### Your goal
Set down the final part of the listing, which starts at the line containing "def execAdd (a" and runs to the last line, exactly and completely.

### Information given
-- ==== Sys2Proof/Machine/Arith.lean ====
section
/-! DEFINITION. Machine/Arith.lean: ADD and MUL (40_arithmetic.md). -/

namespace Sys2Proof.Machine

/-- ADD (R100). -/
def execAdd (a b dst : Mode) (s : State) : Result := onVm s (binary addValue a b dst)

/-- MUL (R101). -/
def execMul (a b dst : Mode) (s : State) : Result := onVm s (binary mulValue a b dst)

end Sys2Proof.Machine
end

### Expected answer
def execAdd (a b dst : Mode) (s : State) : Result := onVm s (binary addValue a b dst)

/-- MUL (R101). -/
def execMul (a b dst : Mode) (s : State) : Result := onVm s (binary mulValue a b dst)

end Sys2Proof.Machine
end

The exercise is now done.